Provided information:
theorem witness_FirmwareBanks_5 (h : Obligations.FirmwareBanks) : Completes (.rollbackCommit service 4) (banks 3 3) :=
  (((h (banks 3 3)).2.2 service 4 modInst (by decide +kernel)).1 (by decide +kernel) (by decide +kernel) (by decide +kernel) (by decide +kernel) (by decide +kernel) ⟨1, by decide +kernel⟩).completes

theorem witness_FirmwareBanks_6 (h : Obligations.FirmwareBanks) : Completes (.rollbackCommit service 3) (banks 3 3) :=
  (((h (banks 3 3)).2.2 service 3 modInst (by decide +kernel)).1 (by decide +kernel) (by decide +kernel) (by decide +kernel) (by decide +kernel) (by decide +kernel) ⟨1, by decide +kernel⟩).completes

theorem witness_FirmwareBanks_7 (h : Obligations.FirmwareBanks) : Completes (.rollbackCommit service 2) (banks 3 3) :=
  (((h (banks 3 3)).2.2 service 2 modInst (by decide +kernel)).2 (by decide +kernel)).completes

def opkeys : State := st (put { lab with sess := [(0, { id := 1, cls := 2, keySlot := 0 }), (1, { id := 2, cls := 1, part := 0 }), (2, { id := 3, cls := 3, keySlot := 0 }), (3, { id := 4, cls := 2, keySlot := 2 })] }
  [(Obj.OPKEY_STATE, 2), (Obj.OPKEY_STATE + 1, 1), (Obj.OPKEY_STATE + 2, 2), (Obj.OPKEY_STATE + 3, 0)])
def newKey (i : Byte) : List Byte := [i, 1#8] ++ zeros 6 ++ List.replicate 64 0xAB#8

theorem witness_KeysAndReports_1 (h : Obligations.KeysAndReports) : Completes (.opkeyProvision service (newKey 3)) (opkeys) :=
  (((h service opkeys modInst).1 (newKey 3) (by decide +kernel) (by decide +kernel) (.inl (by decide +kernel)) (by decide +kernel)).1 (by decide +kernel)).completes

theorem witness_KeysAndReports_2 (h : Obligations.KeysAndReports) : Completes (.opkeyProvision service (newKey 1)) (opkeys) :=
  (((h service opkeys modInst).1 (newKey 1) (by decide +kernel) (by decide +kernel) (.inl (by decide +kernel)) (by decide +kernel)).2 (by decide +kernel)).completes

theorem witness_KeysAndReports_3 (h : Obligations.KeysAndReports) : Completes (.opkeyRevoke service (BitVec.ofNat 8 (2 : Fin 4).val)) (opkeys) :=
  (((h service opkeys modInst).2.1 2 { id := 3, cls := 3, keySlot := 0 } (by decide +kernel) (by decide +kernel)).1 (by decide +kernel) ⟨0, by decide +kernel⟩).completes

theorem witness_KeysAndReports_4 (h : Obligations.KeysAndReports) : Completes (.opkeyRevoke service (BitVec.ofNat 8 (0 : Fin 4).val)) (opkeys) :=
  (((h service opkeys modInst).2.1 0 { id := 3, cls := 3, keySlot := 0 } (by decide +kernel) (by decide +kernel)).2 (by decide +kernel)).completes

theorem witness_KeysAndReports_5 (h : Obligations.KeysAndReports) : Completes (.attestRequest tenant (zeros 40)) (opkeys) :=
  (((h tenant opkeys 17).2.2.1 (zeros 40) { id := 2, cls := 1, part := 0 } (by decide +kernel) (by decide +kernel) (.inr (by decide +kernel)) (by decide +kernel))).completes

theorem witness_KeysAndReports_6 (h : Obligations.KeysAndReports) : Completes (.attestRequest operator (zeros 32 ++ [0xFF#8] ++ zeros 7)) (opkeys) :=
  (((h operator opkeys 16).2.2.1 (zeros 32 ++ [0xFF#8] ++ zeros 7) { id := 1, cls := 2, keySlot := 0 } (by decide +kernel) (by decide +kernel) (.inl (by decide +kernel)) (by decide +kernel))).completes

theorem witness_KeysAndReports_7 (h : Obligations.KeysAndReports) : Completes (.cfgFactoryArm service) (opkeys) :=
  ((h service opkeys modInst).2.2.2.1 (by decide +kernel)).completes

theorem witness_KeysAndReports_8 (h : Obligations.KeysAndReports) : Completes (.cfgFactoryDisarm service) (opkeys) :=
  ((h service opkeys modInst).2.2.2.2 (by decide +kernel)).completes

def straps1 : Straps := { board := 0x15, slot := 3, laser := true, boot := 1, readable := true }
/-- A module without power, and one at an alert, in a hold, in a power cycle, in the recovery of bytes. -/
def dark (x : Side) : State := st { lab with side := x }
def held (h src step : Nat) : State := st { put lab [(Obj.BOOT_SRC, src), (Obj.STARTUP_STEP, step), (Obj.FW_BANK_STATE, 3), (Obj.ROLLBACK_COUNT, 0)] with side := { power := true, enable := true, hold := h, rstLow := true } }

theorem witness_PowerPins_1 (h : Obligations.PowerPins) : Completes (.trayPwrEnAssert straps1 true) (dark { rstLow := true }) :=
  (h.1 straps1 true (dark { rstLow := true }) (by decide +kernel) (by decide +kernel) (by decide +kernel)).completes

theorem witness_PowerPins_2 (h : Obligations.PowerPins) : Completes (.inputReturn straps1 true) (dark { rstLow := true, enable := true, input := false }) :=
  (h.2.1 straps1 true (dark { rstLow := true, enable := true, input := false }) (by decide +kernel) (by decide +kernel) (by decide +kernel)).completes

theorem witness_PowerPins_3 (h : Obligations.PowerPins) : Completes (.trayPwrEnDeassert) (st lab) :=
  ((h.2.2.1 (st lab) (by decide +kernel) (by decide +kernel)).1).completes

theorem witness_PowerPins_4 (h : Obligations.PowerPins) : Completes (.inputLost) (st lab) :=
  ((h.2.2.1 (st lab) (by decide +kernel) (by decide +kernel)).2).completes

theorem witness_PowerPins_5 (h : Obligations.PowerPins) : Completes (.trayRstLAssert) (st lab) :=
  (h.2.2.2.1 (st lab) (by decide +kernel) (by decide +kernel) (by decide +kernel) (by decide +kernel) (by decide +kernel)).completes

theorem witness_PowerPins_6 (h : Obligations.PowerPins) : Completes (.trayRstLAssert) (dark {}) :=
  (h.2.2.2.2.1 (dark {}) (by decide +kernel)).completes

theorem witness_PowerPins_7 (h : Obligations.PowerPins) : Completes (.trayRstLRelease true) (st lab) :=
  (h.2.2.2.2.2.1 true (st lab) (by decide +kernel)).completes

theorem witness_PowerPins_8 (h : Obligations.PowerPins) : Completes (.trayRstLRelease true) (held 1 3 2) :=
  (h.2.2.2.2.2.2.1 true (held 1 3 2) (by decide +kernel) (by decide +kernel)).completes

theorem witness_PowerPins_9 (h : Obligations.PowerPins) : Completes (.trayRstLRelease true) (held 2 3 2) :=
  (h.2.2.2.2.2.2.1 true (held 2 3 2) (by decide +kernel) (by decide +kernel)).completes

theorem witness_PowerPins_10 (h : Obligations.PowerPins) : Completes (.trayRstLRelease true) (held 1 0 2) :=
  (h.2.2.2.2.2.2.2.1 true (held 1 0 2) (by decide +kernel) (by decide +kernel) (by decide +kernel) (by rw [Chip.bankOk, if_pos (by decide +kernel)]; exact (Bool.and_eq_true _ _).mpr ⟨by decide +kernel, decide_eq_true (Nat.zero_le _)⟩)).completes

theorem witness_PowerPins_11 (h : Obligations.PowerPins) : Completes (.ready { spurs := [], stackMask := 0, dimms := [], cal := [], ms := 7 }) (held 0 0 7) :=
  (h.2.2.2.2.2.2.2.2.1 { spurs := [], stackMask := 0, dimms := [], cal := [], ms := 7 } (held 0 0 7) (by decide +kernel) (by decide +kernel) (by decide +kernel) (by decide +kernel)).completes

theorem witness_PowerPins_12 (h : Obligations.PowerPins) : Completes (.l6TrayWaitExpired) (dark { power := true, enable := true, cycle := true }) :=
  (h.2.2.2.2.2.2.2.2.2 (dark { power := true, enable := true, cycle := true }) (by decide +kernel) (by decide +kernel) (by decide +kernel)).completes

theorem witness_TrayRegisters_1 (h : Obligations.TrayRegisters) : Completes (.alertCauseWrite 0xFF) (dark { power := true, cycle := true, cause := 0x3F }) :=
  (h.1 0xFF (dark { power := true, cycle := true, cause := 0x3F }) (by decide +kernel)).completes

theorem witness_TrayRegisters_2 (h : Obligations.TrayRegisters) : Completes (.alertEnWrite 0xFF) (st lab) :=
  (h.2.1 0xFF (st lab) (by decide +kernel)).completes

theorem witness_TrayRegisters_3 (h : Obligations.TrayRegisters) : Completes (.i3cDynamicAddress 0x2A) (st lab) :=
  (h.2.2.1 0x2A (st lab) (by decide +kernel)).completes

theorem witness_TrayRegisters_4 (h : Obligations.TrayRegisters) : Completes (.recoveryBegin) (st lab) :=
  (h.2.2.2.1 (st lab) (by decide +kernel)).completes

def recovering (w : Bool) : State := dark { power := true, recState := 1, recWanted := w, recOffset := 2, recBytes := [(0, 9#8)] }

theorem witness_TrayRegisters_5 (h : Obligations.TrayRegisters) : Completes (.recoveryData none [7#8]) (recovering false) :=
  (h.2.2.2.2.1 none [7#8] (recovering false) (by decide +kernel) (by decide +kernel) (by decide +kernel)).completes

theorem witness_TrayRegisters_6 (h : Obligations.TrayRegisters) : Completes (.recoveryData (some 0x3FFFFFF#32) [7#8]) (recovering false) :=
  (h.2.2.2.2.1 (some 0x3FFFFFF#32) [7#8] (recovering false) (by decide +kernel) (by decide +kernel) (by decide +kernel)).completes

theorem witness_TrayRegisters_7 (h : Obligations.TrayRegisters) : Completes (.recoveryEnd) (recovering false) :=
  (h.2.2.2.2.2.1 (recovering false) (by decide +kernel) (by decide +kernel) (by decide +kernel)).completes

theorem witness_TrayRegisters_8 (h : Obligations.TrayRegisters) : Completes (.recoveryEnd) (recovering true) :=
  (h.2.2.2.2.2.2.1 (recovering true) (by decide +kernel) (by decide +kernel) (by decide +kernel)).completes

theorem witness_TrayRegisters_9 (h : Obligations.TrayRegisters) : Completes (.recoveryAbort) (recovering true) :=
  ((h.2.2.2.2.2.2.2.1 (recovering true) (by decide +kernel)).1).completes

theorem witness_TrayRegisters_10 (h : Obligations.TrayRegisters) : Completes (.recoveryIdleTimeout) (recovering true) :=
  ((h.2.2.2.2.2.2.2.1 (recovering true) (by decide +kernel)).2).completes

theorem witness_TrayRegisters_11 (h : Obligations.TrayRegisters) : Completes (.readVin 7#16) (dark {}) :=
  ((h.2.2.2.2.2.2.2.2 7#16 (dark {}) (by decide +kernel)).1).completes

theorem witness_TrayRegisters_12 (h : Obligations.TrayRegisters) : Completes (.readTemperature1 7#16) (dark {}) :=
  ((h.2.2.2.2.2.2.2.2 7#16 (dark {}) (by decide +kernel)).2.2.2.1).completes

theorem witness_TrayRegisters_13 (h : Obligations.TrayRegisters) : Completes (.statusWord 7#16) (dark { pmbusFaults := 8 }) :=
  ((h.2.2.2.2.2.2.2.2 7#16 (dark { pmbusFaults := 8 }) (by decide +kernel)).2.2.2.2.1).completes

theorem witness_TrayRegisters_14 (h : Obligations.TrayRegisters) : Completes (.clearFaults) (dark { pmbusFaults := 8 }) :=
  ((h.2.2.2.2.2.2.2.2 7#16 (dark { pmbusFaults := 8 }) (by decide +kernel)).2.2.2.2.2).completes

def droopy : State := st ((put lab [(Obj.LEASE_HOLDER, 1)]).updRidge 0 (fun r => { r with inStretch := true, point := 9 }))

theorem witness_PowerCommands_1 (h : Obligations.PowerCommands) : Completes (.droopSag 0) (st lab) :=
  (h.1 0 (st lab) (by decide +kernel)).completes

theorem witness_PowerCommands_2 (h : Obligations.PowerCommands) : Completes (.stretchEnd 0 5) (droopy) :=
  (h.2.1 0 5 droopy (by decide +kernel)).completes

theorem witness_PowerCommands_3 (h : Obligations.PowerCommands) : Completes (.domainSag 16) (droopy) :=
  (h.2.2.1 16 droopy (by decide +kernel) (by decide +kernel)).completes

theorem witness_PowerCommands_4 (h : Obligations.PowerCommands) : Completes (.domainSag 29) (st { lab with sagSaid := [29] }) :=
  (h.2.2.1 29 (st { lab with sagSaid := [29] }) (by decide +kernel) (by decide +kernel)).completes

theorem witness_PowerCommands_5 (h : Obligations.PowerCommands) : Completes (.dvfsRampDone 0) (droopy) :=
  (h.2.2.2.1 0 droopy (by decide +kernel)).completes

theorem witness_PowerCommands_6 (h : Obligations.PowerCommands) : Completes (.domainFault 18) (droopy) :=
  (h.2.2.2.2.1 18 droopy (by decide +kernel) (by decide +kernel)).completes

theorem witness_PowerCommands_7 (h : Obligations.PowerCommands) : Completes (.domainFault 29) (droopy) :=
  (h.2.2.2.2.1 29 droopy (by decide +kernel) (by decide +kernel)).completes

theorem witness_PowerCommands_8 (h : Obligations.PowerCommands) : Completes (.domainFault 0) (droopy) :=
  (h.2.2.2.2.1 0 droopy (by decide +kernel) (by decide +kernel)).completes

theorem witness_PowerCommands_9 (h : Obligations.PowerCommands) : Completes (.domainFault 17) (droopy) :=
  (h.2.2.2.2.1 17 droopy (by decide +kernel) (by decide +kernel)).completes

theorem witness_PowerCommands_10 (h : Obligations.PowerCommands) : Completes (.domainFault 19) (droopy) :=
  (h.2.2.2.2.1 19 droopy (by decide +kernel) (by decide +kernel)).completes

theorem witness_PowerCommands_11 (h : Obligations.PowerCommands) : Completes (.thermalTrip) (droopy) :=
  (h.2.2.2.2.2.1 droopy (by decide +kernel) (by decide +kernel) (by decide +kernel)).completes

theorem witness_PowerCommands_12 (h : Obligations.PowerCommands) : Completes (.powerLimitWrite operator 2000#32) (droopy) :=
  ((h.2.2.2.2.2.2.1 operator 2000#32 droopy modInst (by decide +kernel)).1 (by decide +kernel) (by decide +kernel)).completes

theorem witness_PowerCommands_13 (h : Obligations.PowerCommands) : Completes (.powerLimitWrite operator 3600#32) (droopy) :=
  ((h.2.2.2.2.2.2.1 operator 3600#32 droopy modInst (by decide +kernel)).1 (by decide +kernel) (by decide +kernel)).completes

def shared1 : State := droopy.on (fun c => c.updPart 0 (fun p => { p with share := 1000 }))

theorem witness_PowerCommands_14 (h : Obligations.PowerCommands) : Completes (.powerLimitWrite operator 2200#32) (shared1) :=
  ((h.2.2.2.2.2.2.1 operator 2200#32 shared1 modInst (by decide +kernel)).1 (by decide +kernel) (by decide +kernel)).completes

theorem witness_PowerCommands_15 (h : Obligations.PowerCommands) : Completes (.powerLimitWrite operator 2199#32) (shared1) :=
  ((h.2.2.2.2.2.2.1 operator 2199#32 shared1 modInst (by decide +kernel)).2 (by decide +kernel)).completes

theorem witness_PowerCommands_16 (h : Obligations.PowerCommands) : Completes (.memsDriveSupplyLost) (droopy) :=
  (h.2.2.2.2.2.2.2 droopy).completes

theorem witness_StepRunsTheFrontCommand_1 : State.reset.pending = [] ∧ (st lab).pending = [] := by decide

theorem witness_MemoryStaysCanonical_1 : ∃ t, filling.mem.wf = true ∧ step { filling with pending := [.zeroFillDone 3] } = .next t := ⟨_, by decide +kernel, rfl⟩

theorem witness_ResetState_1 : Tbl.find factoryRegs (ikey modInst Obj.POWER_LIMIT) = none ∧ objDefault Obj.POWER_LIMIT = 3600 := by decide +kernel

theorem witness_LogicalSpurs_1 : ridgeSpad ≤ addrOf ridgeSpad ∧ lab.local1 0 ridgeSpad = some (0, 0) := by decide +kernel

theorem witness_LogicalSpurs_2 : ridgeSpad ≤ addrOf (ridgeSpad + 17 * spurSpad) ∧ lab.local1 0 (ridgeSpad + 17 * spurSpad) = none := by decide +kernel

theorem witness_AlertLine_1 : (dark { power := true, trip := true, causeEn := 0 }).chip.side.power = true ∧ (dark { power := true, trip := true, causeEn := 0 }).chip.alertLow = true := by decide +kernel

Aim of the task: Retype, exactly and in full, the lines above from the one containing "def held (h" through the one containing "theorem witness_PowerPins_2 (h".

Answer space:
def held (h src step : Nat) : State := st { put lab [(Obj.BOOT_SRC, src), (Obj.STARTUP_STEP, step), (Obj.FW_BANK_STATE, 3), (Obj.ROLLBACK_COUNT, 0)] with side := { power := true, enable := true, hold := h, rstLow := true } }

theorem witness_PowerPins_1 (h : Obligations.PowerPins) : Completes (.trayPwrEnAssert straps1 true) (dark { rstLow := true }) :=
  (h.1 straps1 true (dark { rstLow := true }) (by decide +kernel) (by decide +kernel) (by decide +kernel)).completes

theorem witness_PowerPins_2 (h : Obligations.PowerPins) : Completes (.inputReturn straps1 true) (dark { rstLow := true, enable := true, input := false }) :=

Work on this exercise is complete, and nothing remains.